ABA signaling prevents phosphodegradation of the Arabidopsis SR45 splicing factor to negatively autoregulate inhibition of early seedling development

Abstract

ABSTRACTAlternative splicing is a key posttranscriptional mechanism to expand the coding capacity of eukaryotic genomes. Although the functional relevance of this process remains poorly understood in plant systems, major modulators of alternative splicing called serine/arginine-rich (SR) proteins have been implicated in plant stress responses mediated by the abscisic acid (ABA) hormone. Loss of function of the Arabidopsis thaliana SR-like protein SR45, a bona fide splicing factor, has been shown to cause plant hypersensitivity to environmental cues and activation of the ABA pathway.

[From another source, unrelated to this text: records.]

-- ==== Sys2Proof/Certificates/Slice0/Obligations.lean ====
section
/-! DEFINITION. The statements for the provers, each after the numbered rules of the spec it formalises. -/

open Sys2Proof Sys2Proof.Machine

/-! ## Encoding (30_encoding.md) -/

/-- R140 to R148: decoding the words of a well-formed command, whatever follows them, gives it back, to its own agent only. -/
def Obligations.DecodeEncode : Prop :=
  ∀ (i : Instr) (rest : List Word), WellFormed i = true →
    decode (encode i ++ rest) = .ok i ∧ decodeFor (cmdAgent i) (encode i ++ rest) = .ok i ∧
      ∀ a, a ≠ cmdAgent i → decodeFor a (encode i ++ rest) = .error (.illegal ((encode i).headD 0#32))

/-- R140 to R148: what decodes is well formed, and its words are the ones decoded: each command has one encoding. -/
def Obligations.DecodeSound : Prop :=
  ∀ (ws : List Word) (i : Instr), decode ws = .ok i → WellFormed i = true ∧ ∃ rest, ws = encode i ++ rest

/-- Words the spec writes out (R180, R181, R210, R253, R254, R291, R320, R332, R340, R341, R350, R352). -/
def Obligations.DecodedWords : Prop :=
  decode [0x02000008#32, 0x00B0FC20#32] = .ok (.regWrite 0x08#8 0x00B0FC20#32) ∧
    decode [0x01000000#32] = .ok (.regRead 0x00#8) ∧
    decode [0x10000002#32] = .ok (.resolve 2#8) ∧
    decode [0x21000032#32] = .ok (.primeTxFifo 50#16) ∧
    decode [0x22000003#32] = .ok (.syncFifos true true) ∧
    decode [0x30000001#32] = .ok (.dmaPrepare .tx) ∧
    decode [0x33000000#32] = .ok .periodCallback ∧
    decode [0x41000000#32, 0x40#32, 0x2#32] = .ok (.buffersSetup 64#32 2#32) ∧
    decode [0x42000001#32] = .ok .start ∧ decode [0x42000000#32] = .ok .stop ∧
    decode [0x50000000#32] = .ok .waitCompletion ∧ decode [0x51000000#32] = .ok .readBufIdx

/-- R149: every illegal encoding raises F_ILLEGAL_COMMAND in the stream that holds it. -/
def Obligations.IllegalEncodings : Prop :=
  ∀ (w : Word) (rest : List Word),
    (w.toNat / 2 ^ 24 ∉ [0x01, 0x02, 0x03, 0x10, 0x11, 0x12, 0x13, 0x20, 0x21, 0x22, 0x30, 0x31, 0x32, 0x40, 0x41, 0x42, 0x43,
        0x50, 0x51] ∨
      w.toNat / 2 ^ 16 % 256 ≠ 0 ∨
      (w.toNat / 2 ^ 24 ∈ [0x11, 0x12, 0x13, 0x31, 0x32, 0x41, 0x43, 0x50, 0x51] ∧ w.toNat % 2 ^ 16 ≠ 0) ∨
      (w.toNat / 2 ^ 24 ∈ [0x01, 0x02, 0x03, 0x10, 0x20, 0x22, 0x30, 0x40, 0x42] ∧ w.toNat / 2 ^ 8 % 256 ≠ 0) ∨
      (w.toNat / 2 ^ 24 ∈ [0x20, 0x22] ∧ 4 ≤ w.toNat % 256) ∨ (w.toNat / 2 ^ 24 ∈ [0x30, 0x42] ∧ 2 ≤ w.toNat % 256)) →
    (∀ s : State, s.ctrl.stream.drop s.ctrl.k = w :: rest →
      agentStep .ctrl s = .fault (.illegalCommand (.ctrl s.ctrl.k s.ctrl.m) w)) ∧
    (∀ s : State, s.cons.stream.drop s.cons.k = w :: rest →
      agentStep .cons s = .fault (.illegalCommand (.cons s.cons.k) w))

/-- R148: the decoder's checks in their order, on the fields of the word as numbers; a word that passes all of them decodes. -/
def Obligations.DecodeProcedure : Prop :=
  ∀ (a : CmdAgent) (w : Word) (rest : List Word),
    let opc := w.toNat / 2 ^ 24
    let arg := w.toNat % 256
    let agent : CmdAgent := if opc = 0x33 then .irq else if opc ∈ [0x50, 0x51] then .cons else .ctrl
    let ops := if opc = 0x02 then 1 else if opc ∈ [0x03, 0x41] then 2 else 0
    if opc ∉ [0x01, 0x02, 0x03, 0x10, 0x11, 0x12, 0x13, 0x20, 0x21, 0x22, 0x30, 0x31, 0x32, 0x33, 0x40, 0x41, 0x42, 0x43,
        0x50, 0x51] then decodeFor a (w :: rest) = .error (.illegal w)
    else if w.toNat / 2 ^ 16 % 256 ≠ 0 then decodeFor a (w :: rest) = .error (.illegal w)
    else if opc ∈ [0x11, 0x12, 0x13, 0x31, 0x32, 0x33, 0x41, 0x43, 0x50, 0x51] ∧ w.toNat % 2 ^ 16 ≠ 0 then
      decodeFor a (w :: rest) = .error (.illegal w)
    else if opc ∈ [0x01, 0x02, 0x03] ∧ w.toNat / 2 ^ 8 % 256 ≠ 0 then decodeFor a (w :: rest) = .error (.illegal w)
    else if opc ∈ [0x01, 0x02, 0x03] ∧ w.toNat % 4 ≠ 0 then decodeFor a (w :: rest) = .error (.badOffset w)
    else if opc ∈ [0x10, 0x20, 0x22, 0x30, 0x40, 0x42] ∧
        (w.toNat / 2 ^ 8 % 256 ≠ 0 ∨ (opc ∈ [0x20, 0x22] ∧ 4 ≤ arg) ∨ (opc ∈ [0x30, 0x42] ∧ 2 ≤ arg)) then
      decodeFor a (w :: rest) = .error (.illegal w)
    else if agent ≠ a then decodeFor a (w :: rest) = .error (.illegal w)
    else if rest.length < ops then decodeFor a (w :: rest) = .error (.truncated w)
    else ∃ i, decodeFor a (w :: rest) = .ok i ∧ cmdAgent i = a ∧ operandWords i = ops

/-! ## Steps (R12, R47, R48, R370, R390, R414, R416) -/

/-- R47, R48, R390: a step of an agent whose words decode runs the decoded command on the state with the move taken. -/
def Obligations.StepRunsDecoded : Prop :=
  ∀ s : State, NoFault s →
    (∀ i, (moveOf s.inputs).1 = .ctrl → decodeFor .ctrl (s.ctrl.stream.drop s.ctrl.k) = .ok i →
      step s = exec i { s with inputs := (moveOf s.inputs).2 }) ∧
    (∀ i, (moveOf s.inputs).1 = .cons → decodeFor .cons (s.cons.stream.drop s.cons.k) = .ok i →
      step s = exec i { s with inputs := (moveOf s.inputs).2 }) ∧
    ((moveOf s.inputs).1 = .irq → 0 < (s.chan s.params.callbackDir).pending →
      step s = exec .periodCallback { s with inputs := (moveOf s.inputs).2 })

/-- R414 to R416: a fault or a refusal is recorded and stops every agent for good; what its command did before it, register-only work of the same
micro-operation included, stays done; a launch outside items 3 and 5 to 7 never steps. -/
def Obligations.StopsForGood : Prop :=
  (∀ (s : State) (f : Fault), NoFault s → step s = .fault f →
      step (settle s (step s)) = .fault f ∧
        ∃ u : State, settle s (step s) = { u with faults := [f] } ∧ ((∀ k m, faultSite f ≠ .ctrl k m) → u = s) ∧
          u = { s with
            ctx := u.ctx
            ctrl := { s.ctrl with first := u.ctrl.first }
            traces := { s.traces with discardLog := u.traces.discardLog } }) ∧
    (∀ (s : State) (r : Refusal), NoFault s → step s = .refused r →
      step (settle s (step s)) = .refused r ∧
        ∃ u : State, settle s (step s) = { u with refused := some r } ∧
          u = { s with
            ctx := u.ctx
            ctrl := { s.ctrl with first := u.ctrl.first }
            traces := { s.traces with discardLog := u.traces.discardLog, events := u.traces.events } }) ∧
    (∀ (s : State) (pf cc : Word), NoFault s → (moveOf s.inputs).1 = .ctrl → AtStart s →
      decodeFor .ctrl (s.ctrl.stream.drop s.ctrl.k) = .ok (.buffersSetup pf cc) → s.ctx.state = .unconfigured →
      s.ctx.initDone = true → geometryOk pf cc s.ctx.region.size = true → s.dmaRx.phase ≠ .idle →
      step s = .fault (.illegalState (.ctrl s.ctrl.k 0) .dmaPrepare) ∧
        settle s (step s) =
          { s with
            ctx := { s.ctx with geom := geometryOf s.ctx.region.phys pf cc, geomValid := true }
            faults := [.illegalState (.ctrl s.ctrl.k 0) .dmaPrepare] }) ∧
    (∀ (s : State) (i : Instr) (e mask val : Word) (r : Reg) (rest : List Micro), NoFault s → (moveOf s.inputs).1 = .ctrl →
      s.ctrl.m ≠ 0 → decodeFor .ctrl (s.ctrl.stream.drop s.ctrl.k) = .ok i →
      s.ctrl.todo = .clearPoll e 0 :: .updRead r mask val :: rest → s.params.busMayFail = true →
      (answerOf (moveOf s.inputs).2).1 = false →
      let f := Fault.bus (.ctrl s.ctrl.k s.ctrl.m) (regOffset s.params.regmap r)
      step s = .fault f ∧
        settle s (step s) =
          { s with ctx := { s.ctx with clearTimeouts := s.ctx.clearTimeouts + 1#32 }, faults := [f] }) ∧
    (∀ s : State,
      (s.params.relayEnabled = true ∨
        ¬(s.params.posDefault.1 ≤ 31 ∧ s.params.posDefault.2 = s.params.posDefault.1 + 32) ∨
        ¬(1 ≤ s.params.posShifted.1 ∧ s.params.posShifted.1 ≤ 31 ∧ s.params.posShifted.2 = s.params.posShifted.1 + 32) ∨
        ¬(s.params.posBcp.1 ≤ 31 ∧ s.params.posBcp.2 = s.params.posBcp.1 + 32) ∨
        127 < s.params.dreqRx ∨ 127 < s.params.dreqTx ∨ 127 < s.params.panicRx ∨ 127 < s.params.panicTx ∨
        3 < s.params.rxThr ∨ 3 < s.params.txThr ∨ s.params.fifoDepth = 0 ∨ s.params.clearPollLimit = 0 ∨
        s.params.syncPollLimit = some 0) →
      step s = .refused .relayLaunch ∨ step s = .refused .positionLaunch ∨ step s = .refused .levelLaunch ∨
        step s = .refused .pollLaunch)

Also, consistent with both animal and plant SR proteins being extensively and reversibly phosphorylated at their C-termini, ABA-induced changes in the phosphorylation status of SR45 have been reported.Here, we show that SR45 overexpression reduces Arabidopsis sensitivity to ABA during early seedling development. Moreover, exposure to ABA dephosphorylates SR45 at multiple amino acid residues and leads to accumulation of the protein via reduction of SR45 ubiquitination and proteasomal degradation. Using phosphomutant and phosphomimetic transgenic Arabidopsis lines, we demonstrate the functional relevance of ABA-mediated dephosphorylation of a single SR45 residue, T264, in antagonizing SR45 ubiquitination and degradation to promote its function as a repressor of seedling ABA sensitivity. Taken together, our results reveal a mechanism in which ABA signaling negatively autoregulates during early plant development via posttranslational control of the SR45 splicing factor.